/-- The new node has the cursor as its parent, the others the parent they had. -/
theorem GrownTree.parent_grow (T : GrownTree node x.toNat h) (hcur : cur.toNat < x.toNat) (hx : x.toNat < 511)
    (hk : (nodeAt node cur).kind = .internal) (hnil : childOf (nodeAt node cur) bit = NIL) {y : BitVec 9}
    (hy : y.toNat < x.toNat + 1) (hr : y ≠ 0) :
    ∃ z : BitVec 9, z.toNat < x.toNat + 1 ∧ (nodeAt (growNode node cur x bit) z).kind = .internal ∧
      ∃ b, childOf (nodeAt (growNode node cur x bit) z) b = y := by
  by_cases hyx : y = x
  · refine ⟨cur, hcur.trans (Nat.lt_succ_self _), ?_, bit, ?_⟩
    · rw [kind_growNode hcur hx (ne_of_toNat_lt hcur), hk]
    · rw [hyx, childOf_growNode_cur hcur hx]
  · have hlt := toNat_lt_of_ne hy hyx
    obtain ⟨z, hz, hkz, b, hb⟩ := T.parent y hlt hr
    refine ⟨z, hz.trans (Nat.lt_succ_self _), ?_, b, ?_⟩
    · rw [kind_growNode hcur hx (ne_of_toNat_lt hz), hkz]
    · rw [childOf_growNode_old hcur hx hnil (ne_of_toNat_lt hz) (by rw [hb]; exact T.ne_nil hlt), hb]

/-- A tree with a new node at the cursor's missing branch is a tree still (R510). -/
theorem GrownTree.grow (T : GrownTree node x.toNat h) (hcur : cur.toNat < x.toNat) (hx : x.toNat < 511)
    (hk : (nodeAt node cur).kind = .internal) (hnil : childOf (nodeAt node cur) bit = NIL) (hlab : 1 ≤ h cur) :
    GrownTree (growNode node cur x bit) (x.toNat + 1) (growLabel h cur x) where
  root_lt := T.root_lt.trans (Nat.lt_succ_self _)
  cap := hx
  label_le y hy := by
    by_cases hyx : y = x
    · rw [hyx, growLabel_new]
      exact (Nat.sub_le _ _).trans (T.label_le cur hcur)
    · rw [growLabel_old (toNat_lt_of_ne hy hyx)]
      exact T.label_le y (toNat_lt_of_ne hy hyx)
  leaf _ hy hl b := T.leaf_grow hcur hx hk hy hl b
  child _ hy hki b hc := by
    obtain ⟨hlt, hlev⟩ := T.child_grow hcur hx hlab hy hki hc
    exact ⟨hlt, by omega⟩
  parent _ hy hr := T.parent_grow hcur hx hk hnil hy hr
  root_label := (growLabel_old T.root_lt).trans T.root_label
  level _ hy hki b hc := (T.child_grow hcur hx hlab hy hki hc).2

/-- The new node is the one that is bare. -/
theorem OnlyBare.grow (B : OnlyBare node x.toNat cur) (hcur : cur.toNat < x.toNat) (hx : x.toNat < 511) :
    OnlyBare (growNode node cur x bit) (x.toNat + 1) x := by
  intro y hy hki hall
  by_contra hyx
  have hyc : y ≠ cur := by
    rintro rfl
    have hnil := hall bit
    rw [childOf_growNode_cur hcur hx] at hnil
    have h511 : (NIL : BitVec 9).toNat = 511 := rfl
    have := congrArg BitVec.toNat hnil
    omega
  rw [nodeAt_growNode bit hcur hx, if_neg hyc, if_neg hyx] at hki hall
  exact hyc (B y (toNat_lt_of_ne hy hyx) hki hall)

end Grow

/-! ### A new leaf -/

/-- A childless internal node of the tree may become a leaf (R510, R511). -/
theorem GrownTree.setLeaf {node : Vector Node 511} {n : Nat} {h : BitVec 9 → Nat} {cur : BitVec 9}
    (T : GrownTree node n h) (hcur : cur.toNat < n) (hnil : ∀ b, childOf (nodeAt node cur) b = NIL) {m : Node}
    (hm : m.kind = .leaf) (hmnil : ∀ b, childOf m b = NIL) : GrownTree (setNode node cur m) n h := by
  have hcap : n ≤ 511 := T.cap
  have hat (y : BitVec 9) : nodeAt (setNode node cur m) y = if y = cur then m else nodeAt node y :=
    nodeAt_setNode _ _ _ _ (by omega)
  have hne {y : BitVec 9} (hk : (nodeAt (setNode node cur m) y).kind = .internal) : y ≠ cur := by
    rintro rfl
    rw [hat, if_pos rfl, hm] at hk
    cases hk
  refine ⟨⟨T.root_lt, T.cap, T.label_le, fun y hy hl b => ?_, fun y hy hk b hb => ?_, fun y hy hr => ?_⟩,
    T.root_label, fun y hy hk b hb => ?_⟩
  · rw [hat] at hl ⊢
    split at hl
    · rw [if_pos ‹_›]; exact hmnil b
    · rw [if_neg ‹_›]; exact T.leaf y hy hl b
  · have hyc := hne hk
    rw [hat, if_neg hyc] at hk hb ⊢
    exact T.child y hy hk b hb
  · obtain ⟨z, hz, hkz, b, hb⟩ := T.parent y hy hr
    have hzc : z ≠ cur := by
      rintro rfl
      exact T.ne_nil hy (hb.symm.trans (hnil b))
    exact ⟨z, hz, by rwa [hat, if_neg hzc], b, by rwa [hat, if_neg hzc]⟩
  · have hyc := hne hk
    rw [hat, if_neg hyc] at hk hb ⊢
    exact T.level y hy hk b hb

/-! ### RECON -/

/-- The cursor stands j levels below the root, and is the only node that may be bare. -/
def CursorAt (j : Nat) (cur : BitVec 9) (s : State) : Prop :=
  ∃ h, GrownTree s.node s.nnodes.toNat h ∧ cur.toNat < s.nnodes.toNat ∧ h cur + j = 255 ∧
    OnlyBare s.node s.nnodes.toNat cur

/-- A code bit takes the cursor one level down, unless it raises (R510). -/
theorem growBit_cursor {j : Nat} (hj : j < 255) (b : Byte) (bit : Bool) (cur : BitVec 9) (s : State)
    (hs : CursorAt j cur s) : (growBit b bit cur s).Ends (CursorAt (j + 1)) (fun _ _ _ => True) := by
  obtain ⟨h, T, hcur, hlab, B⟩ := hs
  unfold growBit
  dsimp only
  split
  · exact trivial
  · rename_i hleaf
    have hk := kind_internal_of_ne hleaf
    split
    · rename_i hnil
      split
      · exact trivial
      · rename_i hfull
        have hcap : s.nnodes.toNat ≤ 511 := T.cap
        have h511 : Config.nodeCap = 511 := rfl
        have hx : (s.nnodes.setWidth 9).toNat = s.nnodes.toNat := by
          rw [BitVec.toNat_setWidth, Nat.mod_eq_of_lt (by omega)]
        have hsucc : (s.nnodes + 1).toNat = (s.nnodes.setWidth 9).toNat + 1 := by
          have h1 : (1 : BitVec 10).toNat = 1 := rfl
          rw [BitVec.toNat_add, h1, hx, Nat.mod_eq_of_lt (by omega)]
        rw [← hx] at T hcur B
        have hx511 : (s.nnodes.setWidth 9).toNat < 511 := by omega
        refine ⟨growLabel h cur (s.nnodes.setWidth 9), ?_, ?_, ?_, ?_⟩
        · rw [hsucc]
          exact T.grow hcur hx511 hk hnil (by omega)
        · exact hsucc ▸ Nat.lt_succ_self _
        · rw [growLabel_new]
          omega
        · rw [hsucc]
          exact B.grow hcur hx511
    · rename_i hc
      have hlev := T.level cur hcur hk bit hc
      exact ⟨h, T, (T.child cur hcur hk bit hc).1, by omega, (B.noBareNode fun _ => ⟨bit, hc⟩).onlyBare _⟩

__WHAT THIS TASK INVOLVES__
Print all the records precisely.

__SOLUTION FOR THIS TASK__
/-- The new node has the cursor as its parent, the others the parent they had. -/
theorem GrownTree.parent_grow (T : GrownTree node x.toNat h) (hcur : cur.toNat < x.toNat) (hx : x.toNat < 511)
    (hk : (nodeAt node cur).kind = .internal) (hnil : childOf (nodeAt node cur) bit = NIL) {y : BitVec 9}
    (hy : y.toNat < x.toNat + 1) (hr : y ≠ 0) :
    ∃ z : BitVec 9, z.toNat < x.toNat + 1 ∧ (nodeAt (growNode node cur x bit) z).kind = .internal ∧
      ∃ b, childOf (nodeAt (growNode node cur x bit) z) b = y := by
  by_cases hyx : y = x
  · refine ⟨cur, hcur.trans (Nat.lt_succ_self _), ?_, bit, ?_⟩
    · rw [kind_growNode hcur hx (ne_of_toNat_lt hcur), hk]
    · rw [hyx, childOf_growNode_cur hcur hx]
  · have hlt := toNat_lt_of_ne hy hyx
    obtain ⟨z, hz, hkz, b, hb⟩ := T.parent y hlt hr
    refine ⟨z, hz.trans (Nat.lt_succ_self _), ?_, b, ?_⟩
    · rw [kind_growNode hcur hx (ne_of_toNat_lt hz), hkz]
    · rw [childOf_growNode_old hcur hx hnil (ne_of_toNat_lt hz) (by rw [hb]; exact T.ne_nil hlt), hb]

/-- A tree with a new node at the cursor's missing branch is a tree still (R510). -/
theorem GrownTree.grow (T : GrownTree node x.toNat h) (hcur : cur.toNat < x.toNat) (hx : x.toNat < 511)
    (hk : (nodeAt node cur).kind = .internal) (hnil : childOf (nodeAt node cur) bit = NIL) (hlab : 1 ≤ h cur) :
    GrownTree (growNode node cur x bit) (x.toNat + 1) (growLabel h cur x) where
  root_lt := T.root_lt.trans (Nat.lt_succ_self _)
  cap := hx
  label_le y hy := by
    by_cases hyx : y = x
    · rw [hyx, growLabel_new]
      exact (Nat.sub_le _ _).trans (T.label_le cur hcur)
    · rw [growLabel_old (toNat_lt_of_ne hy hyx)]
      exact T.label_le y (toNat_lt_of_ne hy hyx)
  leaf _ hy hl b := T.leaf_grow hcur hx hk hy hl b
  child _ hy hki b hc := by
    obtain ⟨hlt, hlev⟩ := T.child_grow hcur hx hlab hy hki hc
    exact ⟨hlt, by omega⟩
  parent _ hy hr := T.parent_grow hcur hx hk hnil hy hr
  root_label := (growLabel_old T.root_lt).trans T.root_label
  level _ hy hki b hc := (T.child_grow hcur hx hlab hy hki hc).2

/-- The new node is the one that is bare. -/
theorem OnlyBare.grow (B : OnlyBare node x.toNat cur) (hcur : cur.toNat < x.toNat) (hx : x.toNat < 511) :
    OnlyBare (growNode node cur x bit) (x.toNat + 1) x := by
  intro y hy hki hall
  by_contra hyx
  have hyc : y ≠ cur := by
    rintro rfl
    have hnil := hall bit
    rw [childOf_growNode_cur hcur hx] at hnil
    have h511 : (NIL : BitVec 9).toNat = 511 := rfl
    have := congrArg BitVec.toNat hnil
    omega
  rw [nodeAt_growNode bit hcur hx, if_neg hyc, if_neg hyx] at hki hall
  exact hyc (B y (toNat_lt_of_ne hy hyx) hki hall)

end Grow

/-! ### A new leaf -/

/-- A childless internal node of the tree may become a leaf (R510, R511). -/
theorem GrownTree.setLeaf {node : Vector Node 511} {n : Nat} {h : BitVec 9 → Nat} {cur : BitVec 9}
    (T : GrownTree node n h) (hcur : cur.toNat < n) (hnil : ∀ b, childOf (nodeAt node cur) b = NIL) {m : Node}
    (hm : m.kind = .leaf) (hmnil : ∀ b, childOf m b = NIL) : GrownTree (setNode node cur m) n h := by
  have hcap : n ≤ 511 := T.cap
  have hat (y : BitVec 9) : nodeAt (setNode node cur m) y = if y = cur then m else nodeAt node y :=
    nodeAt_setNode _ _ _ _ (by omega)
  have hne {y : BitVec 9} (hk : (nodeAt (setNode node cur m) y).kind = .internal) : y ≠ cur := by
    rintro rfl
    rw [hat, if_pos rfl, hm] at hk
    cases hk
  refine ⟨⟨T.root_lt, T.cap, T.label_le, fun y hy hl b => ?_, fun y hy hk b hb => ?_, fun y hy hr => ?_⟩,
    T.root_label, fun y hy hk b hb => ?_⟩
  · rw [hat] at hl ⊢
    split at hl
    · rw [if_pos ‹_›]; exact hmnil b
    · rw [if_neg ‹_›]; exact T.leaf y hy hl b
  · have hyc := hne hk
    rw [hat, if_neg hyc] at hk hb ⊢
    exact T.child y hy hk b hb
  · obtain ⟨z, hz, hkz, b, hb⟩ := T.parent y hy hr
    have hzc : z ≠ cur := by
      rintro rfl
      exact T.ne_nil hy (hb.symm.trans (hnil b))
    exact ⟨z, hz, by rwa [hat, if_neg hzc], b, by rwa [hat, if_neg hzc]⟩
  · have hyc := hne hk
    rw [hat, if_neg hyc] at hk hb ⊢
    exact T.level y hy hk b hb

/-! ### RECON -/

/-- The cursor stands j levels below the root, and is the only node that may be bare. -/
def CursorAt (j : Nat) (cur : BitVec 9) (s : State) : Prop :=
  ∃ h, GrownTree s.node s.nnodes.toNat h ∧ cur.toNat < s.nnodes.toNat ∧ h cur + j = 255 ∧
    OnlyBare s.node s.nnodes.toNat cur

/-- A code bit takes the cursor one level down, unless it raises (R510). -/
theorem growBit_cursor {j : Nat} (hj : j < 255) (b : Byte) (bit : Bool) (cur : BitVec 9) (s : State)
    (hs : CursorAt j cur s) : (growBit b bit cur s).Ends (CursorAt (j + 1)) (fun _ _ _ => True) := by
  obtain ⟨h, T, hcur, hlab, B⟩ := hs
  unfold growBit
  dsimp only
  split
  · exact trivial
  · rename_i hleaf
    have hk := kind_internal_of_ne hleaf
    split
    · rename_i hnil
      split
      · exact trivial
      · rename_i hfull
        have hcap : s.nnodes.toNat ≤ 511 := T.cap
        have h511 : Config.nodeCap = 511 := rfl
        have hx : (s.nnodes.setWidth 9).toNat = s.nnodes.toNat := by
          rw [BitVec.toNat_setWidth, Nat.mod_eq_of_lt (by omega)]
        have hsucc : (s.nnodes + 1).toNat = (s.nnodes.setWidth 9).toNat + 1 := by
          have h1 : (1 : BitVec 10).toNat = 1 := rfl
          rw [BitVec.toNat_add, h1, hx, Nat.mod_eq_of_lt (by omega)]
        rw [← hx] at T hcur B
        have hx511 : (s.nnodes.setWidth 9).toNat < 511 := by omega
        refine ⟨growLabel h cur (s.nnodes.setWidth 9), ?_, ?_, ?_, ?_⟩
        · rw [hsucc]
          exact T.grow hcur hx511 hk hnil (by omega)
        · exact hsucc ▸ Nat.lt_succ_self _
        · rw [growLabel_new]
          omega
        · rw [hsucc]
          exact B.grow hcur hx511
    · rename_i hc
      have hlev := T.level cur hcur hk bit hc
      exact ⟨h, T, (T.child cur hcur hk bit hc).1, by omega, (B.noBareNode fun _ => ⟨bit, hc⟩).onlyBare _⟩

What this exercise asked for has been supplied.